A size ratio value between an input image (and/or an input picture) of the enhancement layer and an input image of the reference layer (and/or an input picture) may correspond to, for example, a value that divides a size of an input image (and/or an input picture) of the enhancement layer by a size of an input image of the reference layer (and/or an input picture). In this case, the encoder and the decoder may determine a value that multiplies the size ratio to a motion information value of the reference layer block as a motion information candidate value of the encoding/decoding target block belonging to the enhancement layer. For example, a size of an input image (and/or an input picture) of the enhancement layer may correspond to the double of a size of an input image (and/or an input picture) of the reference layer. In this case, a value of the size ratio (e.g., a scalingfactor) may be 2. In this case, the encoder and the decoder may derive a motion information candidate value of the encoding/decoding target block by multiplying 2 to a motion information value of the reference layer block.
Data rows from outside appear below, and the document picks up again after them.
-- ==== Sys2Proof/Machine/Assembler.lean ====
section
/-! DEFINITION. The characters of a host program: its lines read as `Line` (30_encoding.md R86, R87). What the rules leave open
about spelling is log entry 14. -/

namespace Sys2Proof.Machine

/-- The pieces of a line. -/
inductive Token where
  | word (w : List Char)
  | text (t : List Char)
  | comma
  deriving DecidableEq, Repr

/-- Where the reading of a line stands: between pieces, inside a word, or inside a quoted text. The letters read so far are
held last one first. -/
inductive LexMode where
  | between
  | word (w : List Char)
  | text (t : List Char)
  deriving DecidableEq, Repr

/-- The pieces of one line. Blanks separate, `;` starts a comment; inside a quoted text every character counts. None for a
text that does not end. -/
def lexLine : LexMode → List Char → Option (List Token)
  | .text _, [] => none
  | .text t, c :: cs => if c = '"' then (lexLine .between cs).map (.text t.reverse :: ·) else lexLine (.text (c :: t)) cs
  | .between, [] => some []
  | .word w, [] => some [.word w.reverse]
  | .between, c :: cs =>
    if c = ';' then some []
    else if c = ' ' ∨ c = '\t' then lexLine .between cs
    else if c = ',' then (lexLine .between cs).map (.comma :: ·)
    else if c = '"' then lexLine (.text []) cs
    else lexLine (.word [c]) cs
  | .word w, c :: cs =>
    if c = ';' then some [.word w.reverse]
    else if c = ' ' ∨ c = '\t' then (lexLine .between cs).map (.word w.reverse :: ·)
    else if c = ',' then (lexLine .between cs).map (fun ts => .word w.reverse :: .comma :: ts)
    else if c = '"' then (lexLine (.text []) cs).map (.word w.reverse :: ·)
    else lexLine (.word (c :: w)) cs

/-- The value of a digit in a base of at most 16. Hexadecimal digits have either case: DESIGN CHOICE, log entry 14. -/
def digitOf (base : Nat) (c : Char) : Option Nat :=
  let n := c.toNat
  let v := if 48 ≤ n ∧ n ≤ 57 then n - 48 else if 65 ≤ n ∧ n ≤ 70 then n - 55 else if 97 ≤ n ∧ n ≤ 102 then n - 87 else 16
  if v < base then some v else none

/-- The number that digits stand for, the highest first, after the number `n` read so far. One `_` may stand between two
digits, as 95_test_vectors.md L2.8 writes a number; R86 is silent: DESIGN CHOICE, log entry 14. -/
def digits (base : Nat) : Nat → List Char → Option Nat
  | n, [] => some n
  | n, '_' :: c :: cs =>
    match digitOf base c with
    | some d => digits base (n * base + d) cs
    | none => none
  | n, c :: cs =>
    match digitOf base c with
    | some d => digits base (n * base + d) cs
    | none => none

/-- A number: decimal, or hexadecimal after `0x` (R86). It begins with a digit. -/
def numberOf : List Char → Option Nat
  | [] => none
  | '_' :: _ => none
  | ['0', 'x'] => none
  | '0' :: 'x' :: '_' :: _ => none
  | '0' :: 'x' :: cs => digits 16 0 cs
  | cs => digits 10 0 cs

/-- A 64-bit value; none for a number that does not fit. -/
def wordOf (w : List Char) : Option Word :=
  match numberOf w with
  | some n => if n < 2 ^ 64 then some (BitVec.ofNat 64 n) else none
  | none => none

/-- A byte; none for a number that does not fit. -/
def byteOf (w : List Char) : Option Byte :=
  match numberOf w with
  | some n => if n < 256 then some (BitVec.ofNat 8 n) else none
  | none => none

/-- An index of the NAME buffer; none for a number out of range (45_control.md R235). -/
def nameIndexOf (w : List Char) : Option (Fin 256) :=
  match numberOf w with
  | some n => if h : n < 256 then some ⟨n, h⟩ else none
  | none => none

/-- The register names (10_state.md R23). -/
def registerNames : List (List Char × RegName) :=
  [(['I', 'D'], .id), (['C', 'M', 'D'], .cmd), (['S', 'T', 'A', 'T', 'U', 'S'], .status),
    (['F', 'M', 'T', '_', 'I', 'D'], .fmtId), (['W', 'I', 'D', 'T', 'H'], .width)] ++
  [(['H', 'E', 'I', 'G', 'H', 'T'], .height), (['S', 'R', 'C', '_', 'S', 'I', 'Z', 'E'], .srcSize),
    (['N', 'A', 'M', 'E', '_', 'L', 'E', 'N'], .nameLen), (['R', 'E', 'S', 'U', 'L', 'T', '_', 'I', 'D'], .resultId)] ++
  [(['D', 'E', 'S', 'C', '0'], .desc0), (['D', 'E', 'S', 'C', '1'], .desc1), (['C', 'T', 'X', 'I', 'N', 'F', 'O'], .ctxInfo),
    (['G', '_', 'P', 'I', 'X'], .gPix), (['G', '_', 'Y'], .gY), (['G', '_', 'C', 'S', 'R', 'C'], .gCsrc)] ++
  [(['G', '_', 'C', 'O', 'U', 'T'], .gCout), (['G', '_', 'R', '8'], .gR8), (['G', '_', 'R', 'A', 'W'], .gRaw),
    (['S', 'R', 'C', '_', 'P', 'O', 'S'], .srcPos), (['S', 'R', 'C', '_', 'S', 'T', 'A', 'T'], .srcStat)]

/-- The command mnemonics (30_encoding.md R81). -/
def mnemonics : List (List Char × Instr) :=
  [(['N', 'O', 'P'], .nop), (['L', 'O', 'O', 'K', 'U', 'P'], .lookup), (['F', 'I', 'N', 'D', 'N', 'A', 'M', 'E'], .findname),
    (['G', 'E', 'O', 'M'], .geom), (['D', 'E', 'C', 'O', 'D', 'E'], .decode), (['S', 'R', 'E', 'S', 'E', 'T'], .sreset)]

/-- The plane names (R86). -/
def planeNames : List (List Char × Plane) := [(['R', 'A', 'W'], .raw), (['Y'], .y), (['C', 'B'], .cb), (['C', 'R'], .cr)]

/-- What a name stands for. -/
def named {α : Type} : List (List Char × α) → List Char → Option α
  | [], _ => none
  | e :: es, w => if e.1 = w then some e.2 else named es w

/-- The bytes of a list of words. -/
def bytesOf : List Token → Option (List Byte)
  | [] => some []
  | .word w :: ts =>
    match byteOf w, bytesOf ts with
    | some b, some bs => some (b :: bs)
    | _, _ => none
  | .text _ :: _ => none
  | .comma :: _ => none

/-- The bytes of an ASCII text (R87). -/
def asciiOf : List Char → Option (List Byte)
  | [] => some []
  | c :: cs =>
    match asciiOf cs with
    | some bs => if c.toNat < 128 then some (BitVec.ofNat 8 c.toNat :: bs) else none
    | none => none

/-- Read a line from its pieces, by its first word and the shape of its arguments (R86, R87). R86 shows `push b0 b1 ...` and
does not say whether a `push` may have no byte: here it may, and stands for no transaction. A register is given by its name
only, and 10_state.md R23 gives the reserved registers none, so no `rd` or `wr` line reaches them; R86 does not say whether
an index may stand for a name. DESIGN CHOICE, log entry 14. -/
def lineOf (ts : List Token) : Option Line :=
  match ts with
  | [.word ['w', 'r'], .word r, .comma, .word v] =>
    match named registerNames r, wordOf v with
    | some r, some v => some (.wr r v)
    | _, _ => none
  | [.word ['r', 'd'], .word r] => (named registerNames r).map .rd
  | [.word ['c', 'm', 'd'], .word m] => (named mnemonics m).map .cmd
  | [.word ['n', 'w', 'r'], .word i, .comma, .word b] =>
    match nameIndexOf i, byteOf b with
    | some i, some b => some (.nwr i b)
    | _, _ => none
  | [.word ['n', 'r', 'd'], .word i] => (nameIndexOf i).map .nrd
  | [.word ['f', 'b', 'r', 'd'], .word p, .comma, .word i] =>
    match named planeNames p, numberOf i with
    | some p, some i => some (.fbrd p i)
    | _, _ => none
  | .word ['p', 'u', 's', 'h'] :: bs => (bytesOf bs).map .push
  | [.word ['e', 'o', 'f']] => some .eof
  | [.word ['f', 'l', 'u', 's', 'h']] => some .flush
  | [.word ['n', 'a', 'm', 'e'], .text t] => (asciiOf t).map .name
  | [.word ['p', 'o', 'l', 'l']] => some .poll
  | [.word ['r', 'u', 'n'], .word m] => (named mnemonics m).map .run
  | [.word ['c', 'f', 'g'], .word f, .comma, .word w, .comma, .word h] =>
    match wordOf f, wordOf w, wordOf h with
    | some f, some w, some h => some (.cfg f w h)
    | _, _, _ => none
  | [.word ['c', 'm', 'd', 'w'], .word v] => (wordOf v).map .cmdw
  | _ => none

/-- Cut a program into lines. -/
def linesOf : List Char → List (List Char)
  | [] => [[]]
  | c :: cs =>
    match linesOf cs with
    | [] => [[]]
    | l :: ls => if c = '\n' then [] :: l :: ls else (c :: l) :: ls

/-- Read the lines of a program; a line with nothing but blanks and a comment stands for nothing. -/
def readLines : List (List Char) → Option (List Line)
  | [] => some []
  | l :: ls =>
    match lexLine .between l, readLines ls with
    | some [], some rest => some rest
    | some ts, some rest => (lineOf ts).map (· :: rest)
    | _, _ => none

/-- The host operations of a program text; none where a line cannot be read or formed (R86, R87). -/
def assemble (text : List Char) : Option (List HostOp) :=
  match readLines (linesOf text) with
  | some ls => expandProgram ls
  | none => none

end Sys2Proof.Machine
end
In an AMVP process, the encoder and the decoder may derive an MVP candidate (and/or a motion vector of the encoding/decoding target block) corresponding to a reference layer block, based on a first temporal distance from the encoding/decoding target block to a first reference picture in which the encoding/decoding target block refers when performing an inter prediction and a second temporal distance from the reference layer block to a second reference picture in which the reference layer block refers when performing an inter prediction. Further, in a merge process, the encoder and the decoder may determine motion information (and/or a merge candidate corresponding to the reference layer block) of the encoding/decoding target block based on a POC value of a second reference picture in which the reference layer block refers when performing an inter prediction. Here, the POC may represent a value allocated to each picture according to a display order of a picture. A detailed exemplary embodiment thereof will be described later with reference to FIG. 7.
FIG. 7 is a diagram illustrating an exemplary embodiment of a method of deriving a motion information candidate in an AMVP mode and a merge mode. In an exemplary embodiment of FIG. 7, unless stated otherwise, the same method may be applied to a scalable video encoder (hereinafter, referred to as an encoder) and a scalable video decoder (hereinafter, referred to as a decoder).
In FIG. 7, a plurality of pictures belonging to an enhancement layer and a plurality of pictures belonging to a reference layer are shown in a POC order. In an exemplary embodiment of FIG. 7, a block 710 may represent an encoding/decoding target block, and a block 720 may represent a reference layer block corresponding to the encoding/decoding target block.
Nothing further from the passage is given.